Quando o mangual de ferro negro orbitou a cabeça do titã, Quiteon recorreu à magia hieromântica para conjurar uma cunha etérea de energia que atingiu o titã no interior de seu cotovelo, de modo que seu braço se dobrou na junta. O impulso na ponte do mangual fez com que ele arqueasse sobre o ombro do titã, golpeando-o pelas costas. O titã caiu de joelhos, levantando a cabeça para rugir em agonia e raiva.

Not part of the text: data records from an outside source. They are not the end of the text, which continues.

-- ==== Sys2Proof/Machine/UnitTypes.lean ====
section
/-!
DEFINITION. The records of State for the units: what a unit holds beside its registers.
-/

namespace Sys2Proof.Machine

/-- Where a channel's level change stands (R42, R51, R59). -/
inductive RampPhase where
  /-- No level change in progress. -/
  | idle
  /-- A commit is accepted and its ramp has not started (at most 200 ns, R59). -/
  | starting
  /-- The driver range switch runs (R42). -/
  | switching
  /-- The forced current ramps to 0 before a range change in FIMV (R51). -/
  | zeroing
  | ramping
  /-- The ramp has ended and the levels settle (at most 2 µs, R59). -/
  | settling
  /-- The safe state halted the ramp (R65). -/
  | halted
  deriving DecidableEq, Repr

/-- One channel's front end beside its registers. The six ramped levels stand in the order VIH, VIL, VOH, VOL, VCOM, FORCE, each as
the code its DAC is driven to (R529). -/
structure Chan where
  phase : RampPhase := .idle
  /-- The DAC codes at the start of the ramp, and its targets. -/
  frm : List Rat := [0x3334, 0x3000, 0x3000, 0x3000, 0x3000, 0x3000]
  target : List Rat := [0x3334, 0x3000, 0x3000, 0x3000, 0x3000, 0x3000]
  /-- Start instant and length of the straight line, in tu (R58). -/
  start : Tu := 0
  len : Rat := 0
  /-- The driver range, PMU mode and PMU range that the front end is switched to. -/
  range : Nat := 0
  pmuMode : Nat := 0
  pmuRange : Nat := 4
  /-- The driver is at high impedance for a range switch, until the ramp that follows it ends (R42). -/
  hiZ : Bool := false
  /-- Until this instant the current clamp of `clampRange`, the lower-current range of a range switch in FVMI, applies (R51). -/
  clampUntil : Tu := 0
  clampRange : Nat := 4
  /-- The window that the safety window monitor uses (R62). -/
  winLo : Nat := 0
  winHi : Nat := 0xFFFF
  /-- The levels are verified since the last accepted commit; a verification is pending; it is in the converter's round (R518). -/
  verified : Bool := true
  verifyPending : Bool := false
  inRound : Bool := false
  /-- The latched outcome of the cycle (R46); none = cleared. -/
  latch : Option Nat := none
  /-- What the pattern asks of the driver: 0 high impedance, 1 low, 2 high (R41). -/
  drive : Nat := 0
  /-- The load is connected by a cycle's state (R48, LOAD_MODE 0). -/
  loadOn : Bool := false
  /-- A built-in procedure has the channel on the calibration bus (R537). -/
  onCalBus : Bool := false
  /-- The previous data value (R118), and the level of the drive waveform, which holds while the driver is off (R83). -/
  prev : Bool := false
  lvl : Bool := false
  /-- Land instant of the last stamped transition (R196), and whether it carried WARM (R301). -/
  stampAt : Option Int := none
  stampWarm : Bool := false
  deriving DecidableEq, Repr

/-- One edge that a cycle places at a land (R77, R83, R86). -/
inductive EdgeAct where
  | driverOn | driverOff | data (v : Bool) | loadOn | loadOff
  deriving DecidableEq, Repr

structure PinEdge where
  chan : Nat
  at_ : Int
  act : EdgeAct
  /-- The correction with which the device places it, in eighths of a tu (R530). -/
  corr : Int := 0
  deriving DecidableEq, Repr

/-! ## Sequencers -/

/-- A 256-bit set of sites or channels, as the micro-engine holds it (R174). -/
abbrev Set256 := BitVec 256

/-- The kinds of run (R142, R143, R150, R156). -/
inductive RunKind where
  | vec | repeat_ | shift | match_ | quiet
  deriving DecidableEq, Repr

/-- A run of cycles being emitted. -/
structure Run where
  kind : RunKind
  seg : Nat := 0
  /-- The next row; for a SHIFT the template row. -/
  row : Nat := 0
  /-- Selecting rows (R121). -/
  form : Bool := false
  /-- The next chain row of a SHIFT. -/
  chainRow : Nat := 0
  /-- Cycles left of the instruction, iteration or quiet beat, and of the present beat (R139). -/
  left : Nat := 0
  beat : Nat := 0
  deriving DecidableEq, Repr

/-- A BRFAIL whose quiet cycles run (R154). -/
structure BrFail where
  sites : Nat
  invert : Bool
  clear : Bool
  seg : Nat
  idx : Nat
  deriving DecidableEq, Repr

/-- A MATCH in progress (R156). -/
structure MatchSt where
  sites : Nat
  form : Bool
  seg : Nat
  row : Nat
  rows : Nat
  limit : Nat
  timeout : Nat
  iters : Nat := 0
  /-- Sites that failed in the present iteration. -/
  fails : Set256 := 0
  /-- Iterations that have ended and whose outcome is not yet known: end instant, failing sites. -/
  ended : List (Tu × Set256) := []
  /-- The quiet cycles of step 3 have been emitted. -/
  quietDone : Bool := false
  /-- Microwords carry the MATCH out; they decide at its iteration boundaries. -/
  micro : Bool := false
  deriving DecidableEq, Repr

/-- A HOLD that waits (R159). -/
structure HoldSt where
  line : Nat
  cond : Nat
  entry : Tu
  deadline : Option Tu
  jump : Bool
  target : Nat
  /-- The release instant, once the condition has been met. -/
  release : Option Tu := none
  /-- The next instruction boundary of the wait (R139). -/
  nextBoundary : Tu
  deriving DecidableEq, Repr

/-- An action queued for the next cycle start (R138). -/
inductive SeqAct where
  | setts (groups sel0 sel1 : Nat)
  | dir (group bits : Nat)
  | edgecmp (enter : Bool) (group bits : Nat)
  | mark (num : Nat)
  | captureOn
  | captureOff
  deriving DecidableEq, Repr

/-- The program window of one depth (R145): its return address, its counters and the window that holds it; none = spilled. -/
structure Win where
  ret : Nat := 0
  c : List Nat := [0, 0, 0, 0]
  slot : Option Nat := some 0
  deriving DecidableEq, Repr

/-- The phases of a sequencer. -/
inductive SeqPhase where
  /-- No burst has started. -/
  | off
  /-- The next instruction is due. -/
  | ready
  | emit
  /-- A BRFAIL's quiet cycles have run (R154). -/
  | brDecide
  /-- At an iteration boundary of a MATCH (R156). -/
  | matchDecide
  | hold
  /-- The burst has ended or stopped. -/
  | ended
  deriving DecidableEq, Repr

/-- The capture of a burst (R204 to R214). -/
structure CapRun where
  on : Bool := false
  /-- Row width in bits, fixed at admission (R204, R239). -/
  rowBits : Nat := 0
  /-- Lanes of a LANE_RAW row with their slot widths, fixed at admission (R239). -/
  widths : List (Nat × Nat) := []
  /-- Rows captured, and captured rows that LINEAR did not record. -/
  rows : Nat := 0
  unrecorded : Nat := 0
  firstVector : Nat := 0
  /-- The CRC-32C so far over whole bytes, and the bits of the last partial byte (R210). -/
  crc : BitVec 32 := 0xFFFFFFFF#32
  tail : Nat := 0
  tailBits : Nat := 0
  full : Bool := false
  wrapped : Bool := false
  gaps : Bool := false
  done : Bool := false
  /-- A CAPTURE_OFF has taken effect. -/
  wasOff : Bool := false
  spans : List (Nat × Nat) := []
  spanCount : Nat := 0
  triggered : Bool := false
  noEdge : Bool := false
  routed : Bool := false
  warm : Bool := false
  trigRow : Option Nat := none
  trigVector : Nat := 0
  trigTime : Nat := 0
  trigChan : Nat := 0xFFFF
  /-- Rows captured before the trigger row. -/
  trigIndex : Nat := 0
  /-- Trigger bits of the previous evaluated cycle. -/
  prevBits : Option Set256 := none
  /-- Arrival of a routed capture-trigger event (R212). -/
  routedAt : Option Tu := none
  /-- EC records handed to the graph unit (R308, EC_OFFSET): channel, OFF1 with its instant where the record gives a sample, WARM. -/
  ecTap : List (Nat × Option (Int × Tu) × Bool) := []
  deriving DecidableEq, Repr

/-- What runs on one sequencer. -/
structure Seq where
  /-- The admitted burst that holds the sequencer. -/
  work : Option Nat := none
  /-- A fault notice or disable on its way to the micro-engine (R182): void cause and the instant at which it was latched; and the notice that has
  reached the engine, with the instant of its arrival. -/
  notice : Option (Nat × Tu) := none
  noticed : Option (Nat × Tu) := none
  phase : SeqPhase := .off
  paused : Bool := false
  /-- Arrival of a PAUSE and of a STOP that have not yet been sampled (R163, R167). -/
  pauseReq : Option Tu := none
  stopReq : Option Tu := none
  /-- An instruction boundary is due (R139). -/
  bdry : Bool := false
  /-- Segment and index of the current instruction and of the next. -/
  seg : Nat := 0
  idx : Nat := 0
  nseg : Nat := 0
  nidx : Nat := 0
  depth : Nat := 0
  dmax : Nat := 0
  wins : Store Nat Win := [(0, {})]
  sel0 : Nat := 0
  sel1 : Nat := 0
  /-- Owned channels in drive direction and in edge-compare (stream mode). -/
  drive : Set256 := 0
  ec : Set256 := 0
  acts : List SeqAct := []
  active : Set256 := 0
  atStart : Set256 := 0
  lfail : Set256 := 0
  bfail : Set256 := 0
  matched : Set256 := 0
  /-- Event latches: the instants of the events on an input since its latch was last cleared, oldest first (R155). -/
  ev : Store Nat (List Tu) := []
  /-- The redirect that is armed: segment, index, BREAK (R164). -/
  redirect : Option (Nat × Nat × Bool) := none
  /-- Fetch credit in bits (R125) and instruction credit in tu (R141). -/
  fcredit : Nat := 32768
  icredit : Nat := 4194304
  /-- The line store, most recently used first (R124). -/
  lines : List Nat := []
  /-- The line that holds the row of a REPEAT or a SHIFT template has been read once (R142, R143). -/
  onceRead : Bool := false
  /-- Period in force; 0 before the first vector. -/
  period : Nat := 0
  /-- The timing set that the last emitted vector selected on the lowest owned channel (R150). -/
  lastSet : Option Nat := none
  /-- Start of the next cycle; it is a phase reset; the number of the present cycle (R77, R79). -/
  nextStart : Tu := 0
  reset : Bool := true
  cycle : Nat := 0
  /-- Instant of the first cycle 0 (R376). -/
  first0 : Tu := 0
  started : Bool := false
  run : Option Run := none
  brf : Option BrFail := none
  mat : Option MatchSt := none
  holdSt : Option HoldSt := none
  /-- Target that follows the remaining beats after a resume (R165). -/
  after : Option (Nat × Nat) := none
  vectors : Nat := 0
  /-- Vector number of the cycle in progress (R200). -/
  vecNow : Nat := 0
  /-- The retirements that copy B of the compare logic records (R202). -/
  retired : Set256 := 0
  /-- Mark numbers that have taken effect (R212). -/
  marks : List Nat := []
  cap : CapRun := {}
  /-- Admission copy of CAP_GLITCH_FAIL (R216). -/
  glitchFail : List Nat := []
  /-- Per site: FAIL_CYCLES and FIRST_FAIL (R199). -/
  siteFails : Store Nat (Nat × Nat) := []
  chFails : Store Nat Nat := []
  chGlitches : Store Nat Nat := []
  /-- The micro-engine: scratch registers, flags, instruction fields, address of the current microword, microwords since the last
  boundary, return point of the trap in progress (R174, R177, R180). -/
  t : List (BitVec 64) := List.replicate 8 0#64
  fz : Bool := false
  fn : Bool := false
  fc : Bool := false
  irOp : Nat := 0
  irMod : Nat := 0
  irX : Nat := 0
  irY : Nat := 0
  irZ : Nat := 0
  upc : Nat := 0x0100
  ucount : Nat := 0
  trap : Option Nat := none
  /-- Window 7, the trap handler's (R145): its return address is the return point of the trap. -/
  w7 : Win := { slot := some 7 }
  /-- Local address of the spill area, copied at burst start (R132, R174). -/
  spillAt : Nat := 0
  /-- A SPILL or FILL has been issued and not waited for; the slot that the SPILL writes. -/
  memBusy : Bool := false
  spilling : Option Nat := none
  deriving DecidableEq, Repr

Isso era tudo do que Quiteon precisava. Ele saltou sobre um dos pilares, apenas para se virar e lançar-se no titã, com a lança na mão. A luz do sol atingiu a ponta da lança, cegando o titã durante sua aproximação, até que ele afundou a lança profundamente em seu peito, quebrando as máscaras dos Ressurgidos. Sangue escuro brotou ao redor da lança, e o titã respirou mais uma vez antes de desmoronar.

Quiteon rolou do titã caído. A provação está concluída, ele pensou. A missão de Heliode está cumprida. Ácros está salva.

Ele recuperou sua lança e se voltou para os Subversivos. Aqui estavam eles, um bando de garotos do Alojamento dos Forasteiros. Juntos, eles haviam quebrado o domínio dos senhores do crime no Alojamento, defendido Ácros de hordas de monstros vorazes e destruído um titã a serviço de um deus em nome de outro deus. Eles eram seus companheiros, sua família e seus termos para aceitar a Provação do Deus Sol. Sozinho, ele era forte e habilidoso. Mas junto de seus Subversivos, o que eram as disputas dos deuses?

Em sua visão periférica, Quiteon viu o horizonte se mover. Quando ele olhou, viu duas nuvens de fumaça subindo para o céu, sua fonte era um par de olhos escuros. Érebo, Deus dos Mortos, pairava sobre a paisagem, uma testemunha da derrota de seu servo. Um vapor preto, retinto, erguia-se dos olhos escuros dispostos no rosto indiferente do deus.

Quiteon puxou sua lança de volta. Ele era o campeão de Heliode, o Deus do Sol. Se Érebo fosse a causa de todo esse problema, ele teria que responder por isso. Quiteon deixou a lança voar. Ele sentiu seu poder quando a soltou e a lança atravessou o ar em direção ao Deus dos Mortos.

Indiferentemente, Érebo fez um simples movimento com um pulso definhado. Do horizonte, seu chicote se desenrolou, parecendo ter vida própria. Quando encontrou a lança do campeão em voo, Érebo sacudiu o pulso pela segunda vez. O chicote estalou, defletindo a lança de volta para Quiteon em velocidade ofuscante.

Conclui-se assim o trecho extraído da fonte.